▶ **YOUR GOAL**:
Give the lines below again exactly, starting with the line that holds "byteOf ((if f.grace" and going on through the line that holds "lays it out. -/".

▶ **TASK DATA**:
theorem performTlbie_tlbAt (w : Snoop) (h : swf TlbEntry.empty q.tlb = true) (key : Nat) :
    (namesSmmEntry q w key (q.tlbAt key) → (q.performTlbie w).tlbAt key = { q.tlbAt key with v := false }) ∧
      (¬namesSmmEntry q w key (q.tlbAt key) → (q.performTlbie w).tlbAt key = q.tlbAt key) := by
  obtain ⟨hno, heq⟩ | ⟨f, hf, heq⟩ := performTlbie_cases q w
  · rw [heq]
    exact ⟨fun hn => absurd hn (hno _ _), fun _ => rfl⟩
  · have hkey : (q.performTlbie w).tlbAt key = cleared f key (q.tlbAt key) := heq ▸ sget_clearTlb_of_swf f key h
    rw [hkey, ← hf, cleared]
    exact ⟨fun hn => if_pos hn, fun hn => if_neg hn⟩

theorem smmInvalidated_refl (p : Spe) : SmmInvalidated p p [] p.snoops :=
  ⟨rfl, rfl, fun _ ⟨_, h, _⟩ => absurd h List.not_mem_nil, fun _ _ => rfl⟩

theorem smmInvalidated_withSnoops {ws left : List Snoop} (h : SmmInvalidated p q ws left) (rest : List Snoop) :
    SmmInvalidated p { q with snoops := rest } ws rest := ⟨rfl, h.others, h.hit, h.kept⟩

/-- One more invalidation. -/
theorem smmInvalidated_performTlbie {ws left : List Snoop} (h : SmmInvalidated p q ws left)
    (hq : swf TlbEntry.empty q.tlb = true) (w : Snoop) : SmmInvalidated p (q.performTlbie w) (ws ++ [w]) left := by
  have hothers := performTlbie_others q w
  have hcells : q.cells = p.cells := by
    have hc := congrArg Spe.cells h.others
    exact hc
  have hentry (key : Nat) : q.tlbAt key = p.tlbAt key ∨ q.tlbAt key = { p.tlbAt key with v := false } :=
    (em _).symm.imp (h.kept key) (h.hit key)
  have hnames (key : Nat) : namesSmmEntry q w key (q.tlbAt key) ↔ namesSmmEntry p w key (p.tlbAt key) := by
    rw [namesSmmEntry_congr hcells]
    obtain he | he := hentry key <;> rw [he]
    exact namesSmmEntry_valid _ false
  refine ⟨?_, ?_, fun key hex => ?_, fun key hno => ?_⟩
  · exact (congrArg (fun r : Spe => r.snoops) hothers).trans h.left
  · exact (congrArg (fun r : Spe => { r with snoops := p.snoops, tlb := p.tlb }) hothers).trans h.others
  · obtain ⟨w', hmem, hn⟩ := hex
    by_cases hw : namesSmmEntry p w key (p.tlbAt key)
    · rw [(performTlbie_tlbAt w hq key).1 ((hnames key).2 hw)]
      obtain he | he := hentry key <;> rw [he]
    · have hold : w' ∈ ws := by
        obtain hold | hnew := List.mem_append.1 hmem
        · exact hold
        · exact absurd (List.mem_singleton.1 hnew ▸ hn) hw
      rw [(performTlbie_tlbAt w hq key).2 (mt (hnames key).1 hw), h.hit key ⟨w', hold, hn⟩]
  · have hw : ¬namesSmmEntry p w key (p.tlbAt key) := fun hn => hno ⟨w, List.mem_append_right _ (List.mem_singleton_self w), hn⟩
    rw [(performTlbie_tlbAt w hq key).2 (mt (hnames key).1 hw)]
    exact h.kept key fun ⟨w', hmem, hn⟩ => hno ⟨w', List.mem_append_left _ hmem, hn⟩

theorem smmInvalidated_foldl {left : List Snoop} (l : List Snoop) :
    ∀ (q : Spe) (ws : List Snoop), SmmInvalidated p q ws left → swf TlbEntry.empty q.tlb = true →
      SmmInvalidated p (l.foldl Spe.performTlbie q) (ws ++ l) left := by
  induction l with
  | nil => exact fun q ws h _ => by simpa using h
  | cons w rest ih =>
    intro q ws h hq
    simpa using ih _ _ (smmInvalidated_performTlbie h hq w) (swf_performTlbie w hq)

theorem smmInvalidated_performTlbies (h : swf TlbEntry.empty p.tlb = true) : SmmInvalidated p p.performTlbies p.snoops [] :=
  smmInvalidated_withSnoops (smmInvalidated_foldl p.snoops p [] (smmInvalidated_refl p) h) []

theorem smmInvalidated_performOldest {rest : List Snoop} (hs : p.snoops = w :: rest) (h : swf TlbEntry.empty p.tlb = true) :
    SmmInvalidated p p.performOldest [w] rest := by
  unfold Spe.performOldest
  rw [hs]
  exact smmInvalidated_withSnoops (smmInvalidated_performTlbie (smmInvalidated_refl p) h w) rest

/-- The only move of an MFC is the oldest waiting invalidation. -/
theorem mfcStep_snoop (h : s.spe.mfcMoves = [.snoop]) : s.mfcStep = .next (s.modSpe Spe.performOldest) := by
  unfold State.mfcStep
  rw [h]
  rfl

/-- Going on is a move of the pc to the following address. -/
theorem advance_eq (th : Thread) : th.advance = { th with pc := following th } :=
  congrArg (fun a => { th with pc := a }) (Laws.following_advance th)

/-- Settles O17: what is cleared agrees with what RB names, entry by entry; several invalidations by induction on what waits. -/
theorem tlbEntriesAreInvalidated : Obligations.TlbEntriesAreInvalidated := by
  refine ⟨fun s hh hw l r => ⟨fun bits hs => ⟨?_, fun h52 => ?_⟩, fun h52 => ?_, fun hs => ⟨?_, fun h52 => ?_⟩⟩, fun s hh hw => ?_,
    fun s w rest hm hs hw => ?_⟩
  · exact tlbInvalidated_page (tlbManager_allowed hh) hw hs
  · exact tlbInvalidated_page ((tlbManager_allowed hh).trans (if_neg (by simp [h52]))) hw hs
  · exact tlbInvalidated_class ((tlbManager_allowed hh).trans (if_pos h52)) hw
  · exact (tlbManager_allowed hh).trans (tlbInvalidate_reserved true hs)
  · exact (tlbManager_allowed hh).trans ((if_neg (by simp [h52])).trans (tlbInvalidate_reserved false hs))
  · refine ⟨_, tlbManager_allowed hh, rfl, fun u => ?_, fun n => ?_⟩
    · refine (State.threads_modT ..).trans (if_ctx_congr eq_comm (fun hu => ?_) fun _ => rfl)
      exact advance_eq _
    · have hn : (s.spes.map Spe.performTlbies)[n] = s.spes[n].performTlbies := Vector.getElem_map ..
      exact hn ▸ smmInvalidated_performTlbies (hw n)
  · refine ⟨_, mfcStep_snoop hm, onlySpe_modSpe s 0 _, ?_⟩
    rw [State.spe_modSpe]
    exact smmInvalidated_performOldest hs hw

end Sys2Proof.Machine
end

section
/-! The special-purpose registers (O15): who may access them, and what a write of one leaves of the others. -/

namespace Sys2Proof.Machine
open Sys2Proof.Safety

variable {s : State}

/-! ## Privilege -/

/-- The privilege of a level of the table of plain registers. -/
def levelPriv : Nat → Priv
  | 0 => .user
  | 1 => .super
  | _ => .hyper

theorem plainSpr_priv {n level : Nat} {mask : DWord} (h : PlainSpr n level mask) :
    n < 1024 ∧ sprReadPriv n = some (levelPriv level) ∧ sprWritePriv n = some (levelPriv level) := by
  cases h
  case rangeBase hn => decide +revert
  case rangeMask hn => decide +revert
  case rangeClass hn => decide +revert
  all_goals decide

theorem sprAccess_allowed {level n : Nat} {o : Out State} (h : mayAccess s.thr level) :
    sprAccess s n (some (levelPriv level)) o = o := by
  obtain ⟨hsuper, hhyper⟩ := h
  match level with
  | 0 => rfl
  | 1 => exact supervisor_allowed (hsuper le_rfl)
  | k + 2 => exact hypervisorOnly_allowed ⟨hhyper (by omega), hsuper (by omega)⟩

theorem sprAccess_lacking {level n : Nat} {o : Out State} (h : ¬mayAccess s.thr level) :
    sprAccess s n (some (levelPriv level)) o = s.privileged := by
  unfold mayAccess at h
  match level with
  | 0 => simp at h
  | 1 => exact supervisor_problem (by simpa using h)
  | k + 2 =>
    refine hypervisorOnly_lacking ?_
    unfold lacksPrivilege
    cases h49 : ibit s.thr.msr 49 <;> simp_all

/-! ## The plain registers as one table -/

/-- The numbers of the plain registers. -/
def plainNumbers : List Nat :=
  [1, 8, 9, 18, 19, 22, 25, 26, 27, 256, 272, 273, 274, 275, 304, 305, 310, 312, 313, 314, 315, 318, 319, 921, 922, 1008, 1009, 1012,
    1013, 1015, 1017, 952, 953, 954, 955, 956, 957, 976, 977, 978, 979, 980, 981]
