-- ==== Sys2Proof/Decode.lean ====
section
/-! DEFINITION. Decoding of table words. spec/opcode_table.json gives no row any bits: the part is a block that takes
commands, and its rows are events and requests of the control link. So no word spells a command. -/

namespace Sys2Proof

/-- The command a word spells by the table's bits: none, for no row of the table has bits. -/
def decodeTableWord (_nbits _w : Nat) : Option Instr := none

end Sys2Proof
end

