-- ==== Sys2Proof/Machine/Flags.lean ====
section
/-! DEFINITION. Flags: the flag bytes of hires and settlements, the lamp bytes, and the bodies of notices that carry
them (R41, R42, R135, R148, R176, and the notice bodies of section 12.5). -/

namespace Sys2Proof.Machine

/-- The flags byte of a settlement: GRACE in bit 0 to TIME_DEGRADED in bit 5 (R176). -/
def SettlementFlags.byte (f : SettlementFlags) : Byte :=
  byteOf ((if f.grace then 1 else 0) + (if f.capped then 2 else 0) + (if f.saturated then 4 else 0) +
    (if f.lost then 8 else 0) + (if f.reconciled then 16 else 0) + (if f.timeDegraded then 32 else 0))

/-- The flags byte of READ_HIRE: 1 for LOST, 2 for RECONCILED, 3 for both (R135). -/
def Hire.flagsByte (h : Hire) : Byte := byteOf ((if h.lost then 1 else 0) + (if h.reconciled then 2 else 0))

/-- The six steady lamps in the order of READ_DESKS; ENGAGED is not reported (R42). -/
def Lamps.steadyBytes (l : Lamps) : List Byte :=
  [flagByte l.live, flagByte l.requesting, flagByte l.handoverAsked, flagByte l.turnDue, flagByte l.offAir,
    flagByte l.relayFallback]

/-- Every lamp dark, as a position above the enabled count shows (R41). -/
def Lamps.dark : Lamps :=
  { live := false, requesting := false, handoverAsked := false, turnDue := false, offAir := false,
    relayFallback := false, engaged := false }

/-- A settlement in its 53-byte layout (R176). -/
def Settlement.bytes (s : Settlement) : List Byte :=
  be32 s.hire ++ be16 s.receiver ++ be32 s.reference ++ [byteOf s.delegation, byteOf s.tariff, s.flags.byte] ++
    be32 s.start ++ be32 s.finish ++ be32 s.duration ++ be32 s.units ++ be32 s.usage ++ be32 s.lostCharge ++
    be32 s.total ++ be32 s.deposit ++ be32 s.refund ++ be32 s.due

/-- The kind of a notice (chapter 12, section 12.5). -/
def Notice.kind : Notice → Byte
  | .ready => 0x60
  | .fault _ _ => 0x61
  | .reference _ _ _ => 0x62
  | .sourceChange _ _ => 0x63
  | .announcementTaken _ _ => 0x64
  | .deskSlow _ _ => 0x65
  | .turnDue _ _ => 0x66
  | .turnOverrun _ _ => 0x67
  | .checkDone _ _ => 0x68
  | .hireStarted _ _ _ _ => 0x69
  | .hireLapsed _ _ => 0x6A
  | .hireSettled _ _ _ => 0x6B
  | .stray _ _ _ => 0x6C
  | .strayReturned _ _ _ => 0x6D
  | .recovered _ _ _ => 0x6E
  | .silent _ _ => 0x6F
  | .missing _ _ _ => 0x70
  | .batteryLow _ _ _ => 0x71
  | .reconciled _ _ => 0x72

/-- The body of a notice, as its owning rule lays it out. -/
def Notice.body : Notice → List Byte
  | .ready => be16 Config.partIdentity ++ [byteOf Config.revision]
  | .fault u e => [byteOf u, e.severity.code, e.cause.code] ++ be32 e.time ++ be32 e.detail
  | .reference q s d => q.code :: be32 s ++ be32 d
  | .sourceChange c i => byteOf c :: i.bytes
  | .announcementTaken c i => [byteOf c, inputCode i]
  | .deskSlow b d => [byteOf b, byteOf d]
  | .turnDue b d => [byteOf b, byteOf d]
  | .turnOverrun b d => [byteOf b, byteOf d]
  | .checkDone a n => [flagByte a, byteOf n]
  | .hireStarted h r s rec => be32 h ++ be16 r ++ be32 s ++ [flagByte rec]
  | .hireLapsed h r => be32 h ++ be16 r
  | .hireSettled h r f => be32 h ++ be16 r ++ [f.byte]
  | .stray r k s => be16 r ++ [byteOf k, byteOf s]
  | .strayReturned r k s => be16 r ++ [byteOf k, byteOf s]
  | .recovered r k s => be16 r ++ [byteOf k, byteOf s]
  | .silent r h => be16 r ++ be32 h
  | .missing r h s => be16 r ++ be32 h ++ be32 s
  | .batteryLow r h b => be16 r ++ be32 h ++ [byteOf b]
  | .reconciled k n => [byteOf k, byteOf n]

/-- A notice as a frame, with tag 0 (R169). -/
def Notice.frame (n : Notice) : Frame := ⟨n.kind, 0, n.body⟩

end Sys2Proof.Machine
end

▶ **FINISHED TASK**:
  byteOf ((if f.grace then 1 else 0) + (if f.capped then 2 else 0) + (if f.saturated then 4 else 0) +
    (if f.lost then 8 else 0) + (if f.reconciled then 16 else 0) + (if f.timeDegraded then 32 else 0))

/-- The flags byte of READ_HIRE: 1 for LOST, 2 for RECONCILED, 3 for both (R135). -/
def Hire.flagsByte (h : Hire) : Byte := byteOf ((if h.lost then 1 else 0) + (if h.reconciled then 2 else 0))

/-- The six steady lamps in the order of READ_DESKS; ENGAGED is not reported (R42). -/
def Lamps.steadyBytes (l : Lamps) : List Byte :=
  [flagByte l.live, flagByte l.requesting, flagByte l.handoverAsked, flagByte l.turnDue, flagByte l.offAir,
    flagByte l.relayFallback]

/-- Every lamp dark, as a position above the enabled count shows (R41). -/
def Lamps.dark : Lamps :=
  { live := false, requesting := false, handoverAsked := false, turnDue := false, offAir := false,
    relayFallback := false, engaged := false }

/-- A settlement in its 53-byte layout (R176). -/
def Settlement.bytes (s : Settlement) : List Byte :=
  be32 s.hire ++ be16 s.receiver ++ be32 s.reference ++ [byteOf s.delegation, byteOf s.tariff, s.flags.byte] ++
    be32 s.start ++ be32 s.finish ++ be32 s.duration ++ be32 s.units ++ be32 s.usage ++ be32 s.lostCharge ++
    be32 s.total ++ be32 s.deposit ++ be32 s.refund ++ be32 s.due

/-- The kind of a notice (chapter 12, section 12.5). -/
def Notice.kind : Notice → Byte
  | .ready => 0x60
  | .fault _ _ => 0x61
  | .reference _ _ _ => 0x62
  | .sourceChange _ _ => 0x63
  | .announcementTaken _ _ => 0x64
  | .deskSlow _ _ => 0x65
  | .turnDue _ _ => 0x66
  | .turnOverrun _ _ => 0x67
  | .checkDone _ _ => 0x68
  | .hireStarted _ _ _ _ => 0x69
  | .hireLapsed _ _ => 0x6A
  | .hireSettled _ _ _ => 0x6B
  | .stray _ _ _ => 0x6C
  | .strayReturned _ _ _ => 0x6D
  | .recovered _ _ _ => 0x6E
  | .silent _ _ => 0x6F
  | .missing _ _ _ => 0x70
  | .batteryLow _ _ _ => 0x71
  | .reconciled _ _ => 0x72

/-- The body of a notice, as its owning rule lays it out. -/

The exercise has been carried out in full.